A Journey Through Central Asia’s Shifting Geopolitical Landscape

As Russia’s position wanes in Central Asia, and China’s waxes, if American interests are to be maintained, Washington has to find ways to tap into the region’s potential.

A Journey Through Central Asia’s Shifting Geopolitical Landscape
Credit: Depositphotos

As hip Chinese businessmen sip on beverages in Dushanbe, halfway to Murgab, at nearly 12,000 feet, in Tajikistan’s remote Pamir region where Afghanistan lays literally a stone’s throw away across the Panj river, rugged but equally confident Chinese foremen direct the operators of monster-looking excavators expanding the region’s unnerving narrow cliff-side roads. In this part of Central Asia, these narrow tracks have remained the only means of connectivity for over a century and a half, initiated during Russia’s imperial expansion in the second half of the 19th century, and expanded through the early years of the Soviet Union.

Chinese companies working on Pamir roads are paid with money lent by Chinese banks to Tajikistan’s government. Concessional loans are common in other Central Asian states, too, and it appears that if anybody can sort out major gaps in Central Asian infrastructure, it would be Chinese firms. 

However, China’s presence is kept in check by strong Central Asian governments. Moreover, China’s domestic economic concerns and preoccupation with political matters elsewhere may slow China’s engagement in the region. Yet, China has long understood the potential of Central Asia as a region and has aimed to develop this potential through a number of initiatives. 

As Russia’s position wanes in Central Asia, and China’s waxes, if American interests are to be maintained, Washington has to find ways to tap into the region’s potential.

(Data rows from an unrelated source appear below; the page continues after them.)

/-- Evaluate row group `rg` for a descriptor on its clause and gathered segments at `addrs`: the result, and the blocks read. -/
def Dev.sflScan (d : Dev) (s : Nat) (x : SflDesc) (rg : Nat) (addrs : List Nat) : RgRes × List Nat :=
  let w := x.who s
  let clauses : List Clause := match x.filter with | some f => FilterBlk.clauses f | none => []
  let entries : List GatherEntry := match x.gather with | some g => GatherBlk.entries g | none => []
  let fb := x.filter.getD []
  let blocks (rs : List SegRd) : List Nat := rs.flatMap SegRd.blocksRead
  let rds (os : List OpenSeg) : List SegRd := os.map (fun o => o.rd)
  let heads (os : List OpenSeg) : List SegHead := os.map (fun o => o.head)
  match openSegs d w x.inst none [] (addrs.take clauses.length) with
  | .error e => (e.1.result none [], blocks e.2)
  | .ok cs =>
    let h0 := (heads cs).head?
    let badCode := (clauses.zip cs).any (fun (e : Clause × OpenSeg) => e.2.head.enc != 2 && (FilterBlk.termsOf fb e.1).any (fun t => t.code))
    if badCode then (.fail 0x0201 none, blocks (rds cs))
    else if !((clauses.zip cs).all (fun (e : Clause × OpenSeg) => clauseInPlace fb e.1 e.2.head)) then (.redirected false h0 [], blocks (rds cs))
    else if (match x.filter with | some f => groupSkipped f (heads cs) | none => false) then (.skipped (h0.getD []), blocks (rds cs))
    else match openSegs d w x.inst h0 (rds cs) (addrs.drop clauses.length) with
    | .error e => (e.1.result h0 [], blocks e.2)
    | .ok gs =>
      let h1 := h0.orElse (fun _ => (heads gs).head?)
      let ghs := (heads gs).take entries.length
      let h := h1.getD []
      if !(ghs.all gatherInPlace) then (.redirected false h1 ghs, blocks (rds cs ++ rds gs))
      else match readRows d (List.range h.rows) [] (cs.map (fun o => (o, true))) with
      | .error e => (e.1.result h1 ghs, blocks (e.2 ++ rds gs))
      | .ok cvs =>
        let quals := qualRows x.filter h.rows cvs
        let hits := (List.range h.rows).filter (fun i => quals.getD i false)
        let crs := cvs.map (fun v => v.1.rd)
        match readRows d hits [] ((entries.zip gs).map (fun (e : GatherEntry × OpenSeg) => (e.2, !e.1.packed))) with
        | .error e => (e.1.result h1 ghs, blocks (crs ++ e.2))
        | .ok gvs =>
          let rs := rowGroupRecords x rg h quals
            ((entries.zip gvs).map (fun (e : GatherEntry × (OpenSeg × List RowVal)) => (e.1, e.2.1.head, e.2.2)))
          let all := blocks (crs ++ gvs.map (fun v => v.1.rd) ++ (rds gs).drop entries.length)
          if rs.any (fun r => decide (x.ringBytes < 2 * r.length)) then (.fail 0x0201 none, all) else (.done h rs, all)

/-- Evaluate row group `rg` for a descriptor: the result, the segment map entries read and the blocks read. -/
def Dev.sflEval (d : Dev) (s : Nat) (x : SflDesc) (rg : Nat) : RgRes × List Nat × List Nat :=
  let clauses : List Clause := match x.filter with | some f => FilterBlk.clauses f | none => []
  let entries : List GatherEntry := match x.gather with | some g => GatherBlk.entries g | none => []
  let only := match x.filter with | some f => FilterBlk.galleryOnly f | none => false
  -- A descriptor that names no segment takes its rows from column 0 (log entry 34).
  let extra := if clauses.isEmpty && entries.isEmpty then [0] else []
  let cols := clauses.map (·.column) ++ entries.map (·.column) ++ extra
  if x.off || only || d.flag (R.sflCtrl s) 1 || d.sflFenced s then (.redirected false none [], [], [])
  else
    let maps := cols.map (fun col => x.segmap + 8 * (rg * x.columns + col))
    match d.segAddrs s x rg cols with
    | .error f => (.fail f.status (some f), maps, [])
    | .ok addrs =>
      if addrs.any (fun a => d.stackOf x.inst a (x.who s).tlb != some s) then (.redirected false none [], maps, [])
      else
        let (r, blocks) := d.sflScan s x rg addrs
        (r, maps, blocks)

The 430-mile trip between Dushanbe and Murgab took three days in the middle of August. Luckily, Tajikistan’s president was flying into Khorog, the regional center, and the road, which is usually closed for blasting during the day, was open so his entourage could drive in to set up for the banquet. The fastest way between Dushanbe and Murgab is actually though the Fergana Valley and southern Kyrgyzstan, but the Tajik-Kyrgyz border had been closed since the 2022 border clashes between the two states. 

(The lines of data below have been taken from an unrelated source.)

/-- MULTIPLY_DIVIDE (R317, R318): the wide multiply writes its low half to D and its high half to the next register (log entry 22);
a division whose result no rule states writes a free value (log entry 1). -/
def execMultiplyDivide (p : Fin 136) (op : MulOp) (trap : Bool) (d a b : BitVec 5) (s : State) :
    Host.Outcome State Fault Refusal :=
  s.onDev (fun c dv => dv.instr c p.val (regInstr p.val (fun k =>
    let x := k.getG a.toNat
    let y := k.getG b.toNat
    let wide (i : Int) : Gallery := (k.setG d.toNat (BitVec.ofInt 64 i)).setG ((d.toNat + 1) % 32) (BitVec.ofInt 64 (i / 2 ^ 64))
    let mul (r : Word × Bool) : Except Exc Gallery := if trap && r.2 then .error overflowExc else .ok (k.setG d.toNat r.1)
    let div (code : Nat) (signed quot : Bool) : Except Exc Gallery :=
      match divide signed x y with
      | some (q, r) => .ok (k.setG d.toNat (if quot then q else r))
      | none => .ok (k.setG d.toNat (Config.divCorner code x y))
    match op with
    | .mul => mul (narrow true (x.toInt * y.toInt))
    | .mulU => mul (narrow false (x.toNat * y.toNat))
    | .mulWide => .ok (wide (x.toInt * y.toInt))
    | .mulWideU => .ok (wide (x.toNat * y.toNat))
    | .div => div 0 true true
    | .divU => div 1 false true
    | .rem => div 2 true false
    | .remU => div 3 false false)))

/-- BIT_MANIPULATION (R317). -/
def execBitManipulation (p : Fin 136) (op : BitOp) (d a b : BitVec 5) (s : State) : Host.Outcome State Fault Refusal :=
  s.onDev (fun c dv => dv.instr c p.val (regInstr p.val (fun k =>
    .ok (k.setG d.toNat (bitOp op (k.getG a.toNat) (k.getG b.toNat))))))

/-! ### Loads and stores -/

/-- A load of `n` bytes through capability register `reg` (R306, R313). -/
def loadInstr (c : CoreSt) (p reg : Nat) (off : MemOff) (n : Nat) (put : Gallery → Bytes → Gallery) (k : Gallery) (d : Dev) : IRes :=
  let x := k.getC reg
  let o := k.offset off
  match capCheck x reg (2 ^ Perm.load) o n n with
  | some e => .exc e d
  | none =>
    match d.coreLoad c p x reg (x.base + o) n with
    | (d, .error e) => .exc e d
    | (d, .ok bs) => .done (d.setCore p (put (d.core p) bs))

/-- INTEGER_LOAD (R306, R311 to R316): zero- or sign-extended into D. -/
def execIntegerLoad (p : Fin 136) (d : BitVec 5) (c : BitVec 4) (size : MemSize) (sx : Bool) (off : MemOff) (s : State) :
    Host.Outcome State Fault Refusal :=
  s.onDev (fun c' dv => dv.instr c' p.val (loadInstr c' p.val c.toNat off (sizeBytes size) (fun k bs =>
    k.setG d.toNat (if sx then sext (8 * sizeBytes size) (ofLE bs) else BitVec.ofNat 64 (ofLE bs)))))

/-- A store of bytes through capability register `reg`; `tag` is the tag of a stored capability (R306, R308, R313, R315). -/
def storeInstr (c : CoreSt) (p reg : Nat) (off : MemOff) (bs : Bytes) (tag : Option Bool) (k : Gallery) (d : Dev) : IRes :=
  let x := k.getC reg
  let o := k.offset off
  let a := x.base + o
  let need := 2 ^ Perm.store + (if x.space = 0 ∧ tag = some true then 2 ^ Perm.storeCap else 0)
  match capCheck x reg need o bs.length bs.length with
  | some e => .exc e d
  | none =>
    match x.space with
    | 0 =>
      if a + bs.length ≤ Config.localBytes then
        let d := d.localWrite p a bs
        if tag = some true then
          let k := d.core p
          .done (d.setCore p { k with tags := (a / 16) :: k.tags })
        else .done d
      else .exc { cause := Cause.busError, eaddr := a, capreg := reg } d
    | 1 =>
      match d.coreStoreInst c p x reg a bs with
      | (d, some e) => .exc e d
      | (d, none) => .done d
    | 2 =>
      match k.postErr with
      | some (ea, r) =>
        if a = 0 ∧ bs.length = 8 ∧ d.writesOut p then .jump d
        else if a = 0 ∧ bs.length = 8 then
          .exc { cause := Cause.busError, eaddr := ea, reason := r, async := true } (d.setCore p { k with postErr := none })
        else .done (match d.portWrite c p a false bs with | (d, .err r) => d.postError p a (busCode r) | (d, _) => d)
      | none =>
        match d.portWrite c p a false bs with
        | (d, .ok) => .done d
        | (d, .err r) => .done (d.postError p a (busCode r))
        | (d, .wait) => .jump d
    | _ => .done (d.postError p a 0)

At the end of July, the Kyrgyz government opened a border crossing for third-country nationals only. This small fraction of pragmatism in the tense Tajik-Kyrgyz relationship allowed a slow influx of extreme travelers – motorists, cyclists, and even hitchhikers. As they trickled into Gorno-Badakhshan, they delivered a small source of income to settlements whose economic struggles caused by the COVID-19 pandemic had been exacerbated by increased isolation that followed the border hostilities. Yet, a handful of paying foreigners could hardy substitute for a steady stream of local economic activity, which used to flow between Tajikistan’s Gorno-Badakhshan and southern Kyrgyzstan. 

The Fergana Valley, in the heart of Central Asia – where Kyrgyzstan, Tajikistan and Uzbekistan interlace and where in the Soviet era goods and people moved freely – has seen borders closed between each of the states at various points in the last 30 years. Even when open, most borders take between several hours and several days to cross. Passenger cars often share lanes with cargo traffic. Tajikistan’s border stations lack basic electronic equipment, and information is often recorded in notebooks by hand.  Uzbek border guards go through lengthy bureaucratic procedures and extensive searches for each vehicle entering from Tajikistan, precautions justified by the incredibly porous nature of Tajik-Afghan border. But aside from closures during the pandemic, the general situation in the region has seen a major improvement since 2016, when the isolationist and deeply suspicious Uzbekistan president, Islam Karimov, died. 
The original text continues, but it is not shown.